WHAT IS NEEDED » Of the records that follow, copy only the lines from the line containing "started command. -/" to the line containing "c.sender.isSome || c.notify", both included, exactly as written.

EXERCISE INPUT »
+-------+

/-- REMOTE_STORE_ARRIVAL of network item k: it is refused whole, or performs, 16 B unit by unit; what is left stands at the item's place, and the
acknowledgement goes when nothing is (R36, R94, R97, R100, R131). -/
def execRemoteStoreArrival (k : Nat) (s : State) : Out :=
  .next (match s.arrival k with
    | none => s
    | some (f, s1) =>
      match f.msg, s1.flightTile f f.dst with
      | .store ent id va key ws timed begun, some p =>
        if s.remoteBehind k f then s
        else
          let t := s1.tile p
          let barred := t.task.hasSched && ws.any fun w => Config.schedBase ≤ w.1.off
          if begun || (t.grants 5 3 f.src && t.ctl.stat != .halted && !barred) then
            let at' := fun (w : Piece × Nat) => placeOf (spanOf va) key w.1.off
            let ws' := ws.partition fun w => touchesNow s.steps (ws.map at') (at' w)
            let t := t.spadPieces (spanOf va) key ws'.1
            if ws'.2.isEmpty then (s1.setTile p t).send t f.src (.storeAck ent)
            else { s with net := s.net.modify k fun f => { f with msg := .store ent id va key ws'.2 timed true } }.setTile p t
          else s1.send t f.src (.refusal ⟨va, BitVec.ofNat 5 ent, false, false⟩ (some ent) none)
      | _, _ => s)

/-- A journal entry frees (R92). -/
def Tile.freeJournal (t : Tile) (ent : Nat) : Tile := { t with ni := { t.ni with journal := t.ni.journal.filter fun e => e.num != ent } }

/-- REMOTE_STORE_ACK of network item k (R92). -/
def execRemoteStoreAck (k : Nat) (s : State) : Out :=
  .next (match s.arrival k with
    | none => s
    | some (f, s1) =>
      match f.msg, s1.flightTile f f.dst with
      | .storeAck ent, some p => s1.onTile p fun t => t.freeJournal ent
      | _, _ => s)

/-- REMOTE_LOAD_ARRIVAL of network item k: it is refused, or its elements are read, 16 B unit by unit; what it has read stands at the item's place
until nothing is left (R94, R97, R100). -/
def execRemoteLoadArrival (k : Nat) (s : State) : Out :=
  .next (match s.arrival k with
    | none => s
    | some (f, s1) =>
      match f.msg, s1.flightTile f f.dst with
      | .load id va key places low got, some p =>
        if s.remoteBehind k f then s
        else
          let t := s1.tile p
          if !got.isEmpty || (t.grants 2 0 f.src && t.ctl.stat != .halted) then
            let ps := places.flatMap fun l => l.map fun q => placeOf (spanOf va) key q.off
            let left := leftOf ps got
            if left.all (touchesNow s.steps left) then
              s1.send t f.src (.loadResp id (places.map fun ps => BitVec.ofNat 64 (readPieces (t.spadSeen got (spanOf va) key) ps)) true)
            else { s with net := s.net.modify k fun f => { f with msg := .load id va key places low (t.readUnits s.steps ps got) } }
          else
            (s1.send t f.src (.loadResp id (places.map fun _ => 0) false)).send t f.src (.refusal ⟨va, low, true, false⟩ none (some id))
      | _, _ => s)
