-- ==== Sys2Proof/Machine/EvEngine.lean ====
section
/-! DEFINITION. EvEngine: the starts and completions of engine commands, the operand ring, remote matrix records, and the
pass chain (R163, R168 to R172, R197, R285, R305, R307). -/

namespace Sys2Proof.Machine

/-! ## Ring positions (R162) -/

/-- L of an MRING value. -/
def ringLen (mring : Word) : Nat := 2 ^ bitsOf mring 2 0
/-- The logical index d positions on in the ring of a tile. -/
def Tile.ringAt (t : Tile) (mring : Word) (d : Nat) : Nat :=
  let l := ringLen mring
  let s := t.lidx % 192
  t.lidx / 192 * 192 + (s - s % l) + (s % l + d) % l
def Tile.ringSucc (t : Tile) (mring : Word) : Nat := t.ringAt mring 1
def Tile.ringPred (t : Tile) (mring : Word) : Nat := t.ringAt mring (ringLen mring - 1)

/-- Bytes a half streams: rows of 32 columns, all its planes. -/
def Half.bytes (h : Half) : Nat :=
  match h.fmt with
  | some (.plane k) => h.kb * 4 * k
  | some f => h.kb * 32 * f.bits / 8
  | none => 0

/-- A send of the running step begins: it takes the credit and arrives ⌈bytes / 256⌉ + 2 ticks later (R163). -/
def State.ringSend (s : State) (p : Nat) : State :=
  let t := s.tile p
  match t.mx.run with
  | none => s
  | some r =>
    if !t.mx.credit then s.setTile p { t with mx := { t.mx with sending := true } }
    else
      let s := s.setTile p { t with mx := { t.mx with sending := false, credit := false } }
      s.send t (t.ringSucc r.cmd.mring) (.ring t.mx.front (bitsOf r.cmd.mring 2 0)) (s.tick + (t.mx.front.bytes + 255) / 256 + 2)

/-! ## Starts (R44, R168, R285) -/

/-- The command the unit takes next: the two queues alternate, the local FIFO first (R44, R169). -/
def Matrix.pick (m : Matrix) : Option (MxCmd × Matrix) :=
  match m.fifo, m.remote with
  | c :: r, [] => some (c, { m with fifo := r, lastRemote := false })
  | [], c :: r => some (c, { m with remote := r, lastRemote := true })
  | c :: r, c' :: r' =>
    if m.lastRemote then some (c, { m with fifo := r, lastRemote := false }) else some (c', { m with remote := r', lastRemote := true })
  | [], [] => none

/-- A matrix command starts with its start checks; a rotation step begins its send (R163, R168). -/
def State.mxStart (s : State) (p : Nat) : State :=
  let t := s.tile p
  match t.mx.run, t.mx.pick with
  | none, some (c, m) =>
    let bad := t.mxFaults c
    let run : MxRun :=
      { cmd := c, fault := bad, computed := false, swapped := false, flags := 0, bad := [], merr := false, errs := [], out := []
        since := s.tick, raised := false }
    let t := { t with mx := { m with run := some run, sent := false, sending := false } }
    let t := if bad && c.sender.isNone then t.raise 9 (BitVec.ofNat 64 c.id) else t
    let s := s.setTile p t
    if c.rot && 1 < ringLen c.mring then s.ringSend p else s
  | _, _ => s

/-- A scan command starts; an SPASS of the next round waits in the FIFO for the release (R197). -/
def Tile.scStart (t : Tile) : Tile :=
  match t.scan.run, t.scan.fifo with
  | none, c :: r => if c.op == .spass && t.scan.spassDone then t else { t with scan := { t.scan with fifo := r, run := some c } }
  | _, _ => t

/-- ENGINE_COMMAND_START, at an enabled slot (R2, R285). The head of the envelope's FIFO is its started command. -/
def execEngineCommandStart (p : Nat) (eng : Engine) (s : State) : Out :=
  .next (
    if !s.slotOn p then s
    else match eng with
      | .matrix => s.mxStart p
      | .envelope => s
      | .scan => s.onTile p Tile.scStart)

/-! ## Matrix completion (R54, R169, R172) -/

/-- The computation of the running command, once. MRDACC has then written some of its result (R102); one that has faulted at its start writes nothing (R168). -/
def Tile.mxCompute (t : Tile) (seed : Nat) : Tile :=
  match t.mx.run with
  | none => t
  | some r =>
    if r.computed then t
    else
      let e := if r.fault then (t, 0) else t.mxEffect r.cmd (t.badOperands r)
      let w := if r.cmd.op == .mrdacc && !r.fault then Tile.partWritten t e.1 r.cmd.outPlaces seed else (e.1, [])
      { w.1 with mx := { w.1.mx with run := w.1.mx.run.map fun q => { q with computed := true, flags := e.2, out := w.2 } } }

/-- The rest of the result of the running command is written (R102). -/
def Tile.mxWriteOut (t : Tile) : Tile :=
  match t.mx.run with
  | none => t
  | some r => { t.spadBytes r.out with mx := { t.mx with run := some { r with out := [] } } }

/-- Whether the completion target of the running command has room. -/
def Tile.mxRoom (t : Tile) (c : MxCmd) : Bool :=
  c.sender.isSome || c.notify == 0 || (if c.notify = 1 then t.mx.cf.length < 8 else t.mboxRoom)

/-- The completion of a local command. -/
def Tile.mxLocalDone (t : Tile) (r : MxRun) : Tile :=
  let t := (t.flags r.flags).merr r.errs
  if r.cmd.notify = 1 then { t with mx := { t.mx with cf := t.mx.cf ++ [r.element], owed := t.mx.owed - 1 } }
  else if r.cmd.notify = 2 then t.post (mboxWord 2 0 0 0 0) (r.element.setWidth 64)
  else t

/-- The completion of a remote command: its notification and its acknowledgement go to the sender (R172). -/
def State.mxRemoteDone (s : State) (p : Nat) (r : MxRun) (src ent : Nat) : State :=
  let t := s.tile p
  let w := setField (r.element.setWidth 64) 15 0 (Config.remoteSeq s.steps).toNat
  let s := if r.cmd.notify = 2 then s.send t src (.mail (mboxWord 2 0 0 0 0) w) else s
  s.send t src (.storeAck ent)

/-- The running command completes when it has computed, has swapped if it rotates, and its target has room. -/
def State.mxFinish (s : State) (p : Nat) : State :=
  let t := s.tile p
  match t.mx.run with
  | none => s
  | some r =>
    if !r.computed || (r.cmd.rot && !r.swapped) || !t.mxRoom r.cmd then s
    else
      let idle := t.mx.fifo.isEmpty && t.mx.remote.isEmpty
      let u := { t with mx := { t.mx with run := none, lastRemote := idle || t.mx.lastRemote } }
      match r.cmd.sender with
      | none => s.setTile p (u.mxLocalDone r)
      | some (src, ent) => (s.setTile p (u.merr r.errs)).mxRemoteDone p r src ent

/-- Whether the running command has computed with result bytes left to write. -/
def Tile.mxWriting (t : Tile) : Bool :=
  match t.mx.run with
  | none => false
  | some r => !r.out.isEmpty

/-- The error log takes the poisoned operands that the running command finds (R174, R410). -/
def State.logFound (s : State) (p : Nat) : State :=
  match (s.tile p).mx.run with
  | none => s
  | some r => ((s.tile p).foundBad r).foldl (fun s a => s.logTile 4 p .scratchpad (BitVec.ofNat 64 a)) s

+-------+

TASK RESPONSE »
/-- ENGINE_COMMAND_START, at an enabled slot (R2, R285). The head of the envelope's FIFO is its started command. -/
def execEngineCommandStart (p : Nat) (eng : Engine) (s : State) : Out :=
  .next (
    if !s.slotOn p then s
    else match eng with
      | .matrix => s.mxStart p
      | .envelope => s
      | .scan => s.onTile p Tile.scStart)

/-! ## Matrix completion (R54, R169, R172) -/

/-- The computation of the running command, once. MRDACC has then written some of its result (R102); one that has faulted at its start writes nothing (R168). -/
def Tile.mxCompute (t : Tile) (seed : Nat) : Tile :=
  match t.mx.run with
  | none => t
  | some r =>
    if r.computed then t
    else
      let e := if r.fault then (t, 0) else t.mxEffect r.cmd (t.badOperands r)
      let w := if r.cmd.op == .mrdacc && !r.fault then Tile.partWritten t e.1 r.cmd.outPlaces seed else (e.1, [])
      { w.1 with mx := { w.1.mx with run := w.1.mx.run.map fun q => { q with computed := true, flags := e.2, out := w.2 } } }

/-- The rest of the result of the running command is written (R102). -/
def Tile.mxWriteOut (t : Tile) : Tile :=
  match t.mx.run with
  | none => t
  | some r => { t.spadBytes r.out with mx := { t.mx with run := some { r with out := [] } } }

/-- Whether the completion target of the running command has room. -/
def Tile.mxRoom (t : Tile) (c : MxCmd) : Bool :=
  c.sender.isSome || c.notify == 0 || (if c.notify = 1 then t.mx.cf.length < 8 else t.mboxRoom)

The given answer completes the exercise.